> What is needed
Your task is to copy each line of the material below that includes "eraseAuthExpiry".

━━━━━ Material for the task

/-- RECONSTRUCTION_COMPLETE (R97): the line is rebuilt, written back or lost (R194). -/
def execReconstructionComplete (job t : Nat) (err : MediaErr) (integ : IntegCheck) (s : State) :
    Host.Outcome State Fault Refusal :=
  done s (
    match s.sched.jobs.find job with
    | none => s
    | some j =>
      match j.why with
      | .fill => s
      | .host rid =>
        if (j.phase = .recon || j.phase = .group) && decide (j.stroke ≤ s.stroke) then
          let (s, r) := (s.leaveAt t).reconRead j.line j.mp j.ln err 1 false (j.phase == .group)
          s.hostResult job j rid r integ true
        else s)

end Sys2Proof.Machine
end

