/-- A qualified PWRFAIL_N acts by state (R255). -/
def State.pfActs (s : State) : State :=
  if s.isSeq .on then s.leaveOn .pwrfail .offHold
  else if s.isSeq .pkgUp || s.isSeq .pkgOn || s.isSeq .mediaUp then
    (s.setBit Reg.PWR_EVENT_PRE_DIRTY_OFF true).powerDown .pwrfail .offHold false
  else if s.isSeq .capo then
    (if s.pwr.cause = .shelf then
      { s with pwr := { s.pwr with cause := .pwrfail, after := .offHold, shelfOff := false, keptOn := false } } else s)
  else if s.isSeq .capoHold then s.powerDown .pwrfail .offHold true
  else s

/-- A rail fault (R253). -/
def State.railFault (s : State) (r : Nat) (status : BitVec 16) : State :=
  let s := (s.setBit Reg.PWR_FAULT_RAIL_FAULT true).chronicle 0x0601 0x4D 3 (r :: leBytes 2 status.toNat)
  if s.isSeq .on then
    (if r ≤ 8 then s.powerDown .railFault .lockout false else s.leaveOn .railFault .lockout)
  else if s.isSeq .capo then
    (if r ≤ 8 then s.powerDown .railFault .lockout true
     else
       let cut := s.merge.cut || s.merge.capo == 4
       { s with pwr := { s.pwr with cause := .railFault, after := .lockout }, merge := { s.merge with cut := cut } })
  else if s.isSeq .pkgOn then s.powerDown .railFault .lockout false
  else s

/-- The thermal trip (R262). -/
def State.thermalTrip (s : State) (tempC : Nat) : State :=
  let s := (s.setBit Reg.PWR_FAULT_THERMTRIP true).chronicle 0x0605 0x4D 3 [tempC % 256]
  let s := { s with pwr := { s.pwr with thermtripN := true } }
  if s.isSeq .on then s.leaveOn .thermal .lockout
  else if s.isSeq .capo then { s with pwr := { s.pwr with cause := .thermal, after := .lockout } }
  else if s.isSeq .pkgUp || s.isSeq .pkgOn || s.isSeq .mediaUp then s.powerDown .thermal .lockout false
  else if s.isSeq .capoHold then s.powerDown .thermal .lockout true
  else if s.isSeq .down || s.isSeq .offHold then { s with pwr := { s.pwr with after := .lockout } }
  else if s.isSeq .standby then s.lockout
  else s

/-! ### HUNG (R257) -/

/-- A rail has not gone off within both limits. -/
def State.railHung (s : State) (r : Nat) (flashAnswers : Bool) : State :=
  let s := ((s.setSeq .hung).setBit Reg.PWR_FAULT_HANG true).wr Reg.PWR_LAST_DOWN_HUNG_RAIL r
  if flashAnswers then (s.chronicle 0x0602 0x4D 3 [r]).flash
  else { s with pwr := { s.pwr with hungRecord := some r } }

/-! ### Restart (Table 11-6) -/

/-- Power-up is allowed: 100 ms high, and no shelf power-off in force. A power-on that is kept ends it. -/
def State.mayRestart (s : State) : Bool := s.pwr.high100 && (!s.pwr.shelfOff || s.pwr.keptOn)

/-- The test of STANDBY that 100 ms high ends in (Table 11-4). (DEDUCED, log entry 80). -/
def State.standbyTest (s : State) (testEn : Samples) : State :=
  if s.isSeq .standby && s.mayRestart && testEn.value && !s.unlocked then s.testLockout.flash else s

/-! ### AUX (R379, R249) -/

/-- A keep program cut by the loss of AUX leaves a slot that is no longer erased; an erase cut short leaves a sector that
holds nothing readable. (DEDUCED, log entry 99). -/
def Keep.cutBy (k : Keep) : Option FlashOp → Keep
  | some .keepProgram => match k.queue with
    | w :: _ =>
      let sec := keepSector w.page w.copy
      if w.seq.isSome then { k with abandoned := k.abandoned.put sec (k.abandoned.get 0 sec + 1) } else k
    | [] => k
  | some (.eraseKeep n) => { k with sectors := k.sectors.del n, abandoned := k.abandoned.put n 16 }
  | _ => k

/-- The ring sector whose erase is cut has no valid header. -/
def Chron.cutBy (c : Chron) : Option FlashOp → Chron
  | some (.eraseRing k) => { c with ring := c.ring.put k { seq := none, slots := [.torn] } }
  | some .chronicleProgram => if c.buffer = [] then c else
    if c.perm.length < 1024 then { c with perm := c.perm ++ [.torn] }
    else
      let hd := c.ring.get {} c.head
      { c with ring := c.ring.put c.head { hd with slots := hd.slots ++ [.torn] } }
  | _ => c

/-- What the boot flash holds of the keep; what the keep unit held in SRAM is lost. -/
def Keep.flashOnly (k : Keep) : Keep :=
  let k := (k.cutBy k.op).cutBy k.suspended
  let spread (c : Spread) : Spread := { c with pending := 0, step := .idle, header := if c.step = .erase then none else c.header }
  { sectors := k.sectors, abandoned := k.abandoned, optime := spread k.optime, pcycle := spread k.pcycle, bytes := spread k.bytes }

/-- What the boot flash holds of the chronicle. -/
def Chron.flashOnly (c : Chron) (op susp : Option FlashOp) : Chron :=
  let c := (c.cutBy op).cutBy susp
  { perm := c.perm, ring := c.ring, head := c.head, sectorSeq := c.sectorSeq }
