/-- What the commands leave unchanged: protection, errors and scrubbing. For each command named in the statement, with
every operand and in every state: whenever it answers a next state, that state equals the one before but for the parts
that its clause lists, and, where its clause lists register fields, every register of another field reads as before
(TELEM_BLK_OVF is listed throughout, since any command can bring the event that wraps a telemetry counter; regs, telem
and out are the registers, the telemetry counters and the transcript). The queue is never among the parts. (R237,
R239, R241, R204, R209, R214) -/
def Obligations.ProtectionAndErrorFrames : Prop :=
  (∀ a, changes (.patrolVisit a) (fun s t => { s with
      regs := t.regs, out := t.out, events := t.events, chans := t.chans, err := t.err,
      keep := { s.keep with shadow := t.keep.shadow, queue := t.keep.queue, lost := t.keep.lost },
      chron := { s.chron with
        perm := t.chron.perm, ring := t.chron.ring, buffer := t.chron.buffer, nextSerial := t.chron.nextSerial,
        runs := t.chron.runs, dropped := t.chron.dropped },
      telem := { s.telem with counts := t.telem.counts, bwRead := t.telem.bwRead } })
    ∧ changesRegs (.patrolVisit a) [
      Reg.CHAN_CORR_CNT, Reg.CHAN_RECON_CNT, Reg.CHAN_RETRY_CNT, Reg.CHAN_UNCORR_CNT, Reg.CHRON_DROP_CNT,
      Reg.CHRON_REPEAT_CNT, Reg.ERR_BUCKET_STATUS_LEVEL, Reg.ERR_BUCKET_STATUS_OVF_CNT, Reg.ERR_CORR_PERS_CNT,
      Reg.ERR_HEALTH_EVENT_BUCKET_OVF, Reg.ERR_HEALTH_EVENT_DIE_FAIL, Reg.ERR_HEALTH_EVENT_POISON_FULL,
      Reg.ERR_HEALTH_EVENT_UNCORR, Reg.ERR_LAST_UNCORR_HI_VALID, Reg.ERR_LAST_UNCORR_LO_DPA_LO,
      Reg.ERR_PATROL_STATUS_LAST_PASS, Reg.ERR_PATROL_STATUS_PROGRESS, Reg.ERR_POISON_LIST_OVERFLOW,
      Reg.ERR_POISON_LIST_RECORDS, Reg.ERR_REWRITE_CNT, Reg.ERR_UNCORR_CNT, Reg.TELEM_BLK_OVF_OVF])
  ∧ (changes .patrolPassLate (fun s t => { s with
      regs := t.regs, out := t.out,
      err := { s.err with
        patrolPos := t.err.patrolPos, patrolStart := t.err.patrolStart, visited := t.err.visited },
      telem := { s.telem with counts := t.telem.counts, bwRead := t.telem.bwRead } })
    ∧ changesRegs .patrolPassLate [
      Reg.ERR_HEALTH_EVENT_PATROL_LATE, Reg.ERR_PATROL_STATUS_LATE, Reg.ERR_PATROL_STATUS_PROGRESS,
      Reg.TELEM_BLK_OVF_OVF])
  ∧ (∀ a, changes (.errPatrolCfgWrite a) (fun s t => { s with
      regs := t.regs, out := t.out,
      telem := { s.telem with counts := t.telem.counts, bwRead := t.telem.bwRead } })
    ∧ changesRegs (.errPatrolCfgWrite a) [
      Reg.ERR_PATROL_CFG_HORIZON, Reg.ERR_PATROL_CFG_PASS, Reg.ERR_PATROL_CFG_REFRESH_BITS,
      Reg.ERR_STATUS_CFG_REJECT, Reg.TELEM_BLK_OVF_OVF])
  ∧ (∀ a, changes (.errCntClr a) (fun s t => { s with
      regs := t.regs, clears := t.clears, out := t.out,
      telem := { s.telem with counts := t.telem.counts, bwRead := t.telem.bwRead } })
    ∧ changesRegs (.errCntClr a) [
      Reg.TELEM_BLK_OVF_OVF])
  ∧ (changes .errLastUncorrLoRead (fun s t => { s with
      regs := t.regs, out := t.out,
      telem := { s.telem with counts := t.telem.counts, bwRead := t.telem.bwRead } })
    ∧ changesRegs .errLastUncorrLoRead [
      Reg.ERR_LAST_UNCORR_HI_DPA_HI, Reg.TELEM_BLK_OVF_OVF])
  ∧ (∀ a b c, changes (.scrubRange a b c) (fun s t => { s with
      regs := t.regs, out := t.out,
      mbox := { s.mbox with stored := t.mbox.stored, bg := t.mbox.bg },
      err := { s.err with scrub := t.err.scrub },
      telem := { s.telem with counts := t.telem.counts, bwRead := t.telem.bwRead } })
    ∧ changesRegs (.scrubRange a b c) [
      Reg.ERR_STATUS_SCRUB_BUSY, Reg.TELEM_BLK_OVF_OVF])
  ∧ (∀ a b c, changes (.scrubRangeComplete a b c) (fun s t => { s with
      regs := t.regs, out := t.out, events := t.events, chans := t.chans,
      keep := { s.keep with shadow := t.keep.shadow, queue := t.keep.queue, lost := t.keep.lost },
      chron := { s.chron with
        perm := t.chron.perm, ring := t.chron.ring, buffer := t.chron.buffer, nextSerial := t.chron.nextSerial,
        runs := t.chron.runs, dropped := t.chron.dropped },
      mbox := { s.mbox with stored := t.mbox.stored, bg := t.mbox.bg },
      err := { s.err with
        poison := t.err.poison, poisonLost := t.err.poisonLost, refresh := t.err.refresh,
        rewrites := t.err.rewrites, scrub := t.err.scrub, scanResults := t.err.scanResults,
        lastUncorrHi := t.err.lastUncorrHi },
      telem := { s.telem with counts := t.telem.counts, bwRead := t.telem.bwRead } })
    ∧ changesRegs (.scrubRangeComplete a b c) [
      Reg.CHAN_CORR_CNT, Reg.CHAN_RECON_CNT, Reg.CHAN_RETRY_CNT, Reg.CHAN_UNCORR_CNT, Reg.CHRON_DROP_CNT,
      Reg.CHRON_REPEAT_CNT, Reg.ERR_BUCKET_STATUS_LEVEL, Reg.ERR_BUCKET_STATUS_OVF_CNT, Reg.ERR_CORR_PERS_CNT,
      Reg.ERR_HEALTH_EVENT_BUCKET_OVF, Reg.ERR_HEALTH_EVENT_DIE_FAIL, Reg.ERR_HEALTH_EVENT_POISON_FULL,
      Reg.ERR_HEALTH_EVENT_UNCORR, Reg.ERR_LAST_UNCORR_HI_VALID, Reg.ERR_LAST_UNCORR_LO_DPA_LO,
      Reg.ERR_POISON_LIST_OVERFLOW, Reg.ERR_POISON_LIST_RECORDS, Reg.ERR_REWRITE_CNT, Reg.ERR_STATUS_SCRUB_BUSY,
      Reg.ERR_UNCORR_CNT, Reg.TELEM_BLK_OVF_OVF])
  ∧ (∀ a b, changes (.motion a b) (fun s t => { s with
      regs := t.regs, free := t.free, out := t.out, keep := t.keep,
      prot := { s.prot with nonces := t.prot.nonces, lodged := t.prot.lodged },
      mbox := { s.mbox with stored := t.mbox.stored },
      telem := { s.telem with counts := t.telem.counts, bwRead := t.telem.bwRead } })
    ∧ changesRegs (.motion a b) [
      Reg.PROT_DUP_CNT, Reg.PROT_MOTION_REJECT_COUNT, Reg.PROT_MOTION_REJECT_LAST_REASON, Reg.TELEM_BLK_OVF_OVF])
  ∧ (∀ a b, changes (.second a b) (fun s t => { s with
      regs := t.regs, free := t.free, out := t.out, keep := t.keep,
      prot := { s.prot with lodged := t.prot.lodged, challenge := t.prot.challenge },
      mbox := { s.mbox with stored := t.mbox.stored },
      telem := { s.telem with counts := t.telem.counts, bwRead := t.telem.bwRead } })
    ∧ changesRegs (.second a b) [
      Reg.PROT_DUP_CNT, Reg.PROT_MOTION_REJECT_COUNT, Reg.PROT_MOTION_REJECT_LAST_REASON, Reg.TELEM_BLK_OVF_OVF])
  ∧ (∀ a b, changes (.motionStatus a b) (fun s t => { s with
      regs := t.regs, out := t.out,
      mbox := { s.mbox with stored := t.mbox.stored },
      telem := { s.telem with counts := t.telem.counts, bwRead := t.telem.bwRead } })
    ∧ changesRegs (.motionStatus a b) [
      Reg.TELEM_BLK_OVF_OVF])
  ∧ (∀ a, changes (.motionLapse a) (fun s t => { s with
      regs := t.regs, free := t.free, out := t.out,
      prot := { s.prot with lodged := t.prot.lodged, challenge := t.prot.challenge },
      telem := { s.telem with counts := t.telem.counts, bwRead := t.telem.bwRead } })
    ∧ changesRegs (.motionLapse a) [
      Reg.PROT_LAPSE_CNT, Reg.TELEM_BLK_OVF_OVF])
  ∧ (changes .motionApply (fun s t => { s with
      regs := t.regs, free := t.free, out := t.out, prot := t.prot, internals := t.internals,
      chron := { s.chron with
        perm := t.chron.perm, ring := t.chron.ring, buffer := t.chron.buffer, nextSerial := t.chron.nextSerial,
        runs := t.chron.runs, dropped := t.chron.dropped },
      mbox := { s.mbox with stored := t.mbox.stored },
      cache := { s.cache with
        lines := t.cache.lines, host := t.cache.host, snoops := t.cache.snoops, clock := t.cache.clock,
        biCredits := t.cache.biCredits },
      telem := { s.telem with counts := t.telem.counts, bwRead := t.telem.bwRead } })
    ∧ changesRegs .motionApply [
      Reg.CHRON_DROP_CNT, Reg.CHRON_REPEAT_CNT, Reg.DIR_BCAST_CNT, Reg.DIR_BISNP_CNT, Reg.DIR_EVBUF_USED,
      Reg.DIR_HOST_OVF_ENTRIES, Reg.DIR_HOST_STATUS_ENTRIES, Reg.DIR_SLICE_STATUS_ENTRIES, Reg.PROT_LAPSE_CNT,
      Reg.PROT_MOTION_CNT, Reg.TELEM_BLK_OVF_OVF])
  ∧ (changes .rekeyPassEnd (fun s t => { s with
      regs := t.regs, out := t.out, keep := t.keep, internals := t.internals,
      prot := { s.prot with
        ranges := t.prot.ranges, slots := t.prot.slots, integState := t.prot.integState, rekeys := t.prot.rekeys },
      cache := { s.cache with
        lines := t.cache.lines, host := t.cache.host, snoops := t.cache.snoops, clock := t.cache.clock,
        biCredits := t.cache.biCredits },
      telem := { s.telem with counts := t.telem.counts, bwRead := t.telem.bwRead } })
    ∧ changesRegs .rekeyPassEnd [
      Reg.DIR_BCAST_CNT, Reg.DIR_BISNP_CNT, Reg.DIR_EVBUF_USED, Reg.DIR_HOST_OVF_ENTRIES,
      Reg.DIR_HOST_STATUS_ENTRIES, Reg.DIR_SLICE_STATUS_ENTRIES, Reg.TELEM_BLK_OVF_OVF])
  ∧ (changes .eraseAuthExpiry (fun s t => { s with
      regs := t.regs, out := t.out,
      prot := { s.prot with eraseAuth := t.prot.eraseAuth },
      telem := { s.telem with counts := t.telem.counts, bwRead := t.telem.bwRead } })
    ∧ changesRegs .eraseAuthExpiry [
      Reg.TELEM_BLK_OVF_OVF])
  ∧ (∀ a b, changes (.keySlotReunseal a b) (fun s t => { s with
      regs := t.regs, out := t.out, events := t.events, sessions := t.sessions, reqs := t.reqs, cache := t.cache,
      chron := { s.chron with
        perm := t.chron.perm, ring := t.chron.ring, buffer := t.chron.buffer, nextSerial := t.chron.nextSerial,
        runs := t.chron.runs, dropped := t.chron.dropped },
      prot := { s.prot with slotBad := t.prot.slotBad, slotLost := t.prot.slotLost },
      sched := { s.sched with jobs := t.sched.jobs },
      telem := { s.telem with counts := t.telem.counts, bwRead := t.telem.bwRead } })
    ∧ changesRegs (.keySlotReunseal a b) [
      Reg.CACHE_FWD_CNT, Reg.CACHE_HIT_CNT, Reg.CACHE_MISS_CNT, Reg.CHRON_DROP_CNT, Reg.CHRON_REPEAT_CNT,
      Reg.DIR_BCAST_CNT, Reg.DIR_BISNP_CNT, Reg.DIR_EVBUF_USED, Reg.DIR_EVICT_CNT, Reg.DIR_HOST_OVF_ENTRIES,
      Reg.DIR_HOST_STATUS_ENTRIES, Reg.DIR_RESOLVE_WAIT_CNT, Reg.DIR_SLICE_STATUS_ENTRIES,
      Reg.ERR_BUCKET_STATUS_LEVEL, Reg.ERR_BUCKET_STATUS_OVF_CNT, Reg.ERR_CORR_VOL_CNT,
      Reg.ERR_HEALTH_EVENT_BUCKET_OVF, Reg.PORT_INFLIGHT_LINK0, Reg.PORT_INFLIGHT_LINK1,
      Reg.PORT_INFLIGHT_PEAK_LINK0, Reg.PORT_INFLIGHT_PEAK_LINK1, Reg.PROT_INTEG_FAIL_CNT,
      Reg.RANGE_INTEG_FAIL_CNT, Reg.TELEM_BLK_OVF_OVF])
  ∧ (∀ a b c d e, changes (.ideKeyProg a b c d e) (fun s t => { s with
      regs := t.regs, out := t.out,
      prot := { s.prot with ide := t.prot.ide },
      telem := { s.telem with counts := t.telem.counts, bwRead := t.telem.bwRead } })
    ∧ changesRegs (.ideKeyProg a b c d e) [
      Reg.TELEM_BLK_OVF_OVF])
  ∧ (∀ a b c d, changes (.ideKSetGo a b c d) (fun s t => { s with
      regs := t.regs, out := t.out,
      prot := { s.prot with ide := t.prot.ide },
      telem := { s.telem with counts := t.telem.counts, bwRead := t.telem.bwRead } })
    ∧ changesRegs (.ideKSetGo a b c d) [
      Reg.PORT_LINK_STATUS0_IDE, Reg.PORT_LINK_STATUS1_IDE, Reg.TELEM_BLK_OVF_OVF])
  ∧ (∀ a b c d, changes (.ideKSetStop a b c d) (fun s t => { s with
      regs := t.regs, out := t.out,
      prot := { s.prot with ide := t.prot.ide },
      telem := { s.telem with counts := t.telem.counts, bwRead := t.telem.bwRead } })
    ∧ changesRegs (.ideKSetStop a b c d) [
      Reg.PORT_LINK_STATUS0_IDE, Reg.PORT_LINK_STATUS1_IDE, Reg.TELEM_BLK_OVF_OVF])
  ∧ (∀ a b, changes (.spdmGetMeasurements a b) (fun s t => { s with
      regs := t.regs, out := t.out,
      telem := { s.telem with counts := t.telem.counts, bwRead := t.telem.bwRead } })
    ∧ changesRegs (.spdmGetMeasurements a b) [
      Reg.TELEM_BLK_OVF_OVF])
  ∧ (∀ a, changes (.protCntClr a) (fun s t => { s with
      regs := t.regs, clears := t.clears, out := t.out,
      telem := { s.telem with counts := t.telem.counts, bwRead := t.telem.bwRead } })
    ∧ changesRegs (.protCntClr a) [
      Reg.TELEM_BLK_OVF_OVF])
  ∧ (∀ a b c, changes (.getScanMediaCapabilities a b c) (fun s t => { s with
      regs := t.regs, out := t.out,
      mbox := { s.mbox with stored := t.mbox.stored },
      telem := { s.telem with counts := t.telem.counts, bwRead := t.telem.bwRead } })
    ∧ changesRegs (.getScanMediaCapabilities a b c) [
      Reg.TELEM_BLK_OVF_OVF])
  ∧ (∀ a b c, changes (.scanMedia a b c) (fun s t => { s with
      regs := t.regs, out := t.out,
      mbox := { s.mbox with stored := t.mbox.stored, bg := t.mbox.bg },
      err := { s.err with scrub := t.err.scrub },
      telem := { s.telem with counts := t.telem.counts, bwRead := t.telem.bwRead } })
    ∧ changesRegs (.scanMedia a b c) [
      Reg.ERR_STATUS_SCRUB_BUSY, Reg.TELEM_BLK_OVF_OVF])
  ∧ (∀ a, changes (.deviceTemperatureCrossing a) (fun s t => { s with
      regs := t.regs, out := t.out, events := t.events,
      chron := { s.chron with
        perm := t.chron.perm, ring := t.chron.ring, buffer := t.chron.buffer, nextSerial := t.chron.nextSerial,
        runs := t.chron.runs, dropped := t.chron.dropped },
      err := { s.err with temp := t.err.temp },
      telem := { s.telem with counts := t.telem.counts, bwRead := t.telem.bwRead } })
    ∧ changesRegs (.deviceTemperatureCrossing a) [
      Reg.CHRON_DROP_CNT, Reg.CHRON_REPEAT_CNT, Reg.ERR_HEALTH_EVENT_TEMP, Reg.ERR_HEALTH_STATUS_TEMP,
      Reg.TELEM_BLK_OVF_OVF])
  ∧ (∀ a b, changes (.spdmSecureSession a b) (fun s t => { s with
      regs := t.regs, out := t.out,
      prot := { s.prot with spdm := t.prot.spdm },
      telem := { s.telem with counts := t.telem.counts, bwRead := t.telem.bwRead } })
    ∧ changesRegs (.spdmSecureSession a b) [
      Reg.TELEM_BLK_OVF_OVF])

━━━━━━━━━━

> Response area
  ∧ (changes .eraseAuthExpiry (fun s t => { s with
    ∧ changesRegs .eraseAuthExpiry [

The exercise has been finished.